En fait, par argument de fréquence, en présence d’une tumeur contenant un contingent graisseux
significatif, le problème principal est de différencier le lipome, qu’il soit superficiel, profond ou
intramusculaire, du liposarcome. La différenciation entre ces deux types de tumeur est bien évidemment
fondamentale pour la prise en charge thérapeutique et le pronostic du patient.
I- LE LIPOME
Le lipome est la tumeur la plus fréquente des parties molles. Il s’agit d’une tumeur bénigne
constituée d’un tissu adipeux mature avec des adipocytes uniformes en taille et en forme (1). Cette
tumeur est bien vascularisée mais le réseau vasculaire n’est pas vraiment discernable en microscopie et en
imagerie en raison de la compression des vaisseaux par les adipocytes. Selon sa topographie, on
différencie le lipome profond du lipome superficiel ou sous-cutané. Les lipomes superficiels constituent
16 à 50 % de toutes les tumeurs des parties molles. Les lipomes profonds sont, par contre, plus rares.

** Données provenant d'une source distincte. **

/-- A command that names the context is under way (R387): it is being freed, or pre-empted. -/
def Context.busy (c : Context) : Bool := c.freeing || c.preempting.isSome

/-- Carries out a command with its OPC. Commands are not seen before boot; commands that name one context are performed one at a time. -/
def State.command (s : State) (m : HostMsg) (opc : Byte) (n : Names) (body : State → State) : State :=
  if !s.booted || m.opc ≠ opc then s
  else if ((s.ctx? m.ctx.toNat).map Context.busy).getD false then s
  else if badHeader m || !n.ok m.ctx then s.reply m 1
  else body s

/-- A command on a context whose record exists; a reported context refuses new work with the cause of its report (16 R324). -/
def State.onContext (s : State) (m : HostMsg) (refuses : Bool) (body : Context → State) : State :=
  match s.ctx? m.ctx.toNat with
  | none => s.reply m 2
  | some c =>
    match c.reported with
    | some cause => if refuses then s.reject m cause else body c
    | none => body c

/-- A little-endian field of a payload. -/
def msgLe (m : HostMsg) (off n : Nat) : Nat := leAt m.payload off n

/-! ### LOAD, MAP, UNMAP (22 R387) -/

/-- The intermediate line addresses that n bytes from `ia` lie in. -/
def iaLines (ia n : Nat) : List Nat := linesOfRange ia n

/-- The line of an intermediate address by its die's table alone. R387 names no answer to a LOAD of memory that is out of service: here STATUS 3 with MEMORY_OFFLINE 0x6A, as an access of a context would meet (log entry 138). -/
def State.plainIa (s : State) (ia : Nat) : Except Byte LineRef :=
  if 2 ^ 52 ≤ ia then .error 0x4F
  else if s.offlineSlices.contains (homeSlice ia) then .error 0x6A
  else
    match s.translate ia with
    | .error f => .error (walkCause f .engineWrite)
    | .ok e => if s.offlineStacks.contains (bits ia 50 2 * 2 + bits (e.phys ia) 7 1) then .error 0x6A else .ok ⟨hbmKey (bits ia 50 2) (e.phys ia), ia / 128⟩

/-- The lines of a list of intermediate addresses. -/
def State.plainLines (s : State) : List Nat → Except Byte (List (Nat × LineRef))
  | [] => .ok []
  | ia :: r =>
    match s.plainIa ia with
    | .error c => .error c
    | .ok l =>
      match s.plainLines r with
      | .error c => .error c
      | .ok ls => .ok ((ia, l) :: ls)

/-- Writes the bytes of LOAD line by line; a partly covered poisoned line is left. -/
def State.loadLines (s : State) (ia : Nat) (bs : List Byte) : List (Nat × LineRef) → State
  | [] => s
  | (a, l) :: r =>
    let start := max a ia
    let stop := min (a + 128) (ia + bs.length)
    let part := slice bs (start - ia) (stop - start)
    let s := if s.isPoisoned l.key then (if stop - start = 128 then s.putLine l.key (part ++ List.replicate 10 0) else s)
      else s.putBytes l.key (start - a) part
    s.loadLines ia bs r

/-- LOAD. -/
def execLoad (msg : HostMsg) (s : State) : Host.Outcome State Fault Refusal :=
  .next (s.command msg 0x01 .device fun s =>
    if msg.payload.length < 8 then s.reply msg 1
    else
      let ia := msgLe msg 0 8
      let bs := msg.payload.drop 8
      match s.plainLines (iaLines ia bs.length) with
      | .error cause => s.reject msg cause
      | .ok ls =>
        if ls.any fun x => s.isOwned x.2 then s
        else
          let partly := ls.any fun x => s.isPoisoned x.2.key && (decide (x.1 < ia) || decide (ia + bs.length < x.1 + 128))
          let s := s.loadLines ia bs ls
          if partly then s.reject msg 0x63 else s.reply msg 0)

/-- The entries of a MAP: intermediate address, level, word. -/
def mapEntries (m : HostMsg) : List (Nat × Nat × Nat) :=
  let n := m.payload.length / 24
  (List.range n).map fun i => (msgLe m (16 * i) 8, msgLe m (16 * i + 8) 1, msgLe m (16 * n + 8 * i) 8)

/-- LEN is that of whole entries, and their zero bytes are zero. -/
def mapShape (m : HostMsg) : Bool :=
  m.payload.length % 24 = 0 && (List.range (m.payload.length / 24)).all fun i => msgLe m (16 * i + 9) 7 = 0

/-- MAP. -/
def execMap (msg : HostMsg) (s : State) : Host.Outcome State Fault Refusal :=
  .next (if msg.flags.getLsbD 0 then s
  else s.command msg 0x02 .device fun s =>
    if !mapShape msg then s.reply msg 1
    else
      match (mapEntries msg).findSome? fun e => mapCheck e.2.1 e.2.2 with
      | some cause => s.reject msg cause
      | none =>
        match s.mapAll (mapEntries msg) with
        | .error cause => s.reject msg cause
        | .ok t => State.reply { t with tlb := [] } msg 0)

/-- A pool frame's checks: its die alone in the address, level 0, a multiple of 4 KiB beyond the reserved memory. -/
def poolCheck (e : Nat × Nat × Nat) : Bool :=
  e.1 % 2 ^ 50 = 0 && decide (e.1 < 2 ^ 52) && e.2.1 = 0 && e.2.2 % 4096 = 0 && decide (e.2.2 < 2 ^ 37) && decide (2 ^ 22 ≤ e.2.2)

/-- MAP with FLAGS bit 0: frames join the pools of their dies. -/
def execMapPoolFrames (msg : HostMsg) (s : State) : Host.Outcome State Fault Refusal :=
  .next (if !msg.flags.getLsbD 0 then s
  else s.command msg 0x02 .device fun s =>
    if !mapShape msg then s.reply msg 1
    else if (mapEntries msg).any fun e => !poolCheck e then s.reject msg 0x07
    else State.reply { s with pool := s.pool ++ (mapEntries msg).map fun e => (bits e.1 50 2, e.2.2) } msg 0)

/-- UNMAP. -/
def execUnmap (msg : HostMsg) (s : State) : Host.Outcome State Fault Refusal :=
  .next (s.command msg 0x03 .device fun s =>
    if msg.payload.length ≠ 16 || msgLe msg 9 7 ≠ 0 then s.reply msg 1
    else
      let ia := msgLe msg 0 8 % 2 ^ 52
      let lev := msgLe msg 8 1
      let die := bits ia 50 2
      if 4 ≤ lev then s.reject msg 0x07
      else
        match s.unmapFrom die ia lev 0 (s.rootTable die) with
        | .error cause => s.reject msg cause
        | .ok t => State.reply { t with tlb := [] } msg 0)

/-! ### CTX, LAUNCH, PREEMPT, RESUME, ABORT (22 R387, R388) -/

/-- A reserved byte of a context record is not zero. -/
def ctxReserved (b : List Byte) : Bool := leAt b 60 4 ≠ 0 || (slice b 824 200).any fun x => x ≠ 0

/-- A field of a context record is out of range. -/
def ctxRange (b : List Byte) : Bool :=
  decide (1 < leAt b 4 1) || decide (15 < leAt b 5 1) || leAt b 24 8 % 64 ≠ 0 || leAt b 32 8 % 128 ≠ 0
  || leAt b 40 4 % 128 ≠ 0 || decide (2 ^ 24 < leAt b 40 4) || decide (18432 < leAt b 44 4) || leAt b 48 8 % 128 ≠ 0
  || leAt b 56 4 % 384 ≠ 0 || leAt b 808 8 % 4096 ≠ 0 || decide (2 ^ 52 ≤ leAt b 808 8)

/-- A context has a team on a core. -/
def State.resident (s : State) (ctx : Nat) : Bool := s.teams.any fun t => t.ctx = ctx

/-- CTX. -/
def execCtx (msg : HostMsg) (s : State) : Host.Outcome State Fault Refusal :=
  .next (s.command msg 0x04 .context fun s =>
    let ctx := msg.ctx.toNat
    if msg.payload.length ≠ 1024 || ctxReserved msg.payload then s.reply msg 1
    else
      match (s.ctx? ctx).bind Context.reported with
      | some cause => s.reject msg cause
      | none =>
        if s.resident ctx then s.reply msg 4
        else if msgLe msg 0 4 ≠ ctx || ctxRange msg.payload then s.reject msg 0x07
        else
          let record := (msg.payload.zipIdx.filter fun x => x.1 ≠ 0).map fun x => (x.2, x.1)
          let c := { (s.ctx? ctx).getD Context.blank with record }
          State.reply { s with ctxs := smIns s.ctxs ctx c } msg 0)

/-- LAUNCH. -/
def execLaunchCommand (msg : HostMsg) (s : State) : Host.Outcome State Fault Refusal :=
  .next (s.command msg 0x05 .context fun s =>
    s.onContext msg true fun c =>
      let ia := msgLe msg 0 8
      if msg.payload.length ≠ 8 then s.reply msg 1
      else if ia % 128 ≠ 0 then s.reject msg 0x40
      else
        match (if 2 ^ 52 ≤ ia then .error ⟨2, kindCause 0x44 .engineRead, none⟩ else s.resolveIa c ia .engineRead) with
        | .error (f : AccFault) => s.reject msg f.cause
        | .ok l =>
          if s.isPoisoned l.key then s.reject msg (if keyIsPrism l.key then 0xAE else kindCause 0x60 .engineRead)
          else if s.isOwned l then s
          else
            let r : LaunchRec := dwords (s.bytes l.key 0 128) 16
            match s.acceptRecord c none r false with
            | .hold _ => s
            | .trap t => s.reject msg t.cause
            | .ok args s =>
              let (grid, s) := s.queueLaunch msg.ctx.toNat r ia args (.host msg.seq)
              s.answer msg (natLe grid 4))

/-- PREEMPT: answered once the save area is written. -/
def execPreempt (msg : HostMsg) (s : State) : Host.Outcome State Fault Refusal :=
  .next (s.command msg 0x06 .context fun s =>
    s.onContext msg true fun c =>
      if msg.payload ≠ [] then s.reply msg 1
      else if c.preempting.isSome then s
      else if c.preempted then s.reply msg 0
      else s.mapCtx msg.ctx.toNat fun c => { c with preempting := some msg.seq })

/-- Every byte of a RESUME is a cluster or 0xFF. -/
def resumeBytesOk (bs : List Byte) : Bool := bs.all fun b => decide (b.toNat < 24) || b = 0xFF

/-- No two saved clusters have one target; a RESUME without bytes names none. -/
def resumeOk (x : Saved) (bs : List Byte) : Bool :=
  bs.isEmpty ||
  let want := (x.places.map fun c => (byteAt bs c).toNat).filter fun t => t ≠ 255
  decide (want.eraseDups.length = want.length)

/-- RESUME. R387 does not say what a second RESUME does while an earlier one waits for a placement: here it gets STATUS 0 and its bytes are not used (log entry 139). -/
def execResume (msg : HostMsg) (s : State) : Host.Outcome State Fault Refusal :=
  .next (s.command msg 0x07 .context fun s =>
    s.onContext msg true fun c =>
      let ctx := msg.ctx.toNat
      if msg.payload.length ≠ 0 && msg.payload.length ≠ 24 then s.reply msg 1
      else if !resumeBytesOk msg.payload then s.reject msg 0x07
      else if c.preempting.isSome then s
      else
        match c.preempted, c.saved with
        | true, some x =>
          if !resumeOk x msg.payload then s.reject msg 0x07
          else if c.resuming.isSome then s.reply msg 0
          else if s.savedVersion c ≠ some Config.firmwareVersion then (s.reportOnly ctx 0xB6).reject msg 0xB6
          else
            let named := if msg.payload = [] then [] else msg.payload.map BitVec.toNat
            ((s.mapCtx ctx fun c => { c with resuming := some named }).tryResume ctx).reply msg 0
        | _, _ => s.reply msg 0)

/-- Reports every context of a list. -/
def State.reportAll (s : State) (cause : Byte) : List Nat → State
  | [] => s
  | c :: r => (s.reportOnly c cause).reportAll cause r

/-- The reports with POWER that a power trip still owes go out, for the contexts that meet a condition (R398; log entry 118). -/
def State.powerReport (s : State) (p : Nat → Bool) : State :=
  match s.tripped with
  | some ⟨t, false, due⟩ => { s.reportAll 0xBC (due.filter p) with tripped := some ⟨t, false, due.filter fun c => !p c⟩ }
  | _ => s

/-- ABORT. A report that a power trip still owes the context goes out first. -/
def execAbort (msg : HostMsg) (s : State) : Host.Outcome State Fault Refusal :=
  .next (s.command msg 0x08 .context fun s =>
    s.onContext msg false fun _ =>
      if msg.payload ≠ [] then s.reply msg 1
      else
        let ctx := msg.ctx.toNat
        (((s.powerReport fun n => n = ctx).reportOnly ctx 0xBE).mapCtx ctx fun c => { c with freeing := true }).reply msg 0)

/-! ### QUERY and the counters (22 R392, R393) -/

/-- Counters in a die's block. -/
def dieCounters : Nat := 13

/-- Counter bytes of the device, die by die in the order of R393. -/
def State.counterBytes (s : State) : List Byte :=
  (List.range 4).flatMap fun d => (List.range dieCounters).flatMap fun c => natLe (smGet 0 s.counters (d * 16 + c)).toNat 4

/-- The ports that are up, one bit each. -/
def State.portsUp (s : State) : Nat := ((List.range 16).filter s.isUp).foldl (fun m n => m + 2 ^ n) 0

1) Les lipomes superficiels
Les patients sont typiquement d’âge moyen. Ils se présentent avec une masse focale des parties
molles de croissance très lente, qui finit par se stabiliser. Le durcissement de la lésion après application
locale de glace est utilisé par certains cliniciens comme critère sémiologique. Les lipomes sont
fréquemment asymptomatiques mais de vagues douleurs, une tension ou une compression d’un nerf
périphérique peuvent s’observer (un quart des cas) (2). Il s’agit habituellement d’une lésion solitaire, bien
que des patients puissent en présenter plusieurs (dans 5 à 15 % des cas) (2).
La plupart des lipomes sont de petite taille. Environ 80 % des lipomes mesurent en effet moins de
5 cm, le reste faisant typiquement moins de 10 cm. Dans l’étude de Rydholm et Berg (3) portant sur 338
lipomes, 4 % d’entre eux mesuraient plus de 10 cm. La taille constitue donc un élément sémiologique non
négligeable dans la différenciation entre lipomes / liposarcomes. Les lipomes superficiels sont le plus
souvent localisées au dos, aux épaules, au cou et à l’abdomen, suivis des bras et des cuisses. Ils sont
inhabituels à la main et au pied. Ils sont habituellement finement encapsulés et ont une disposition
lobulaire. Une récurrence après chirurgie est observée chez 4 % des patients.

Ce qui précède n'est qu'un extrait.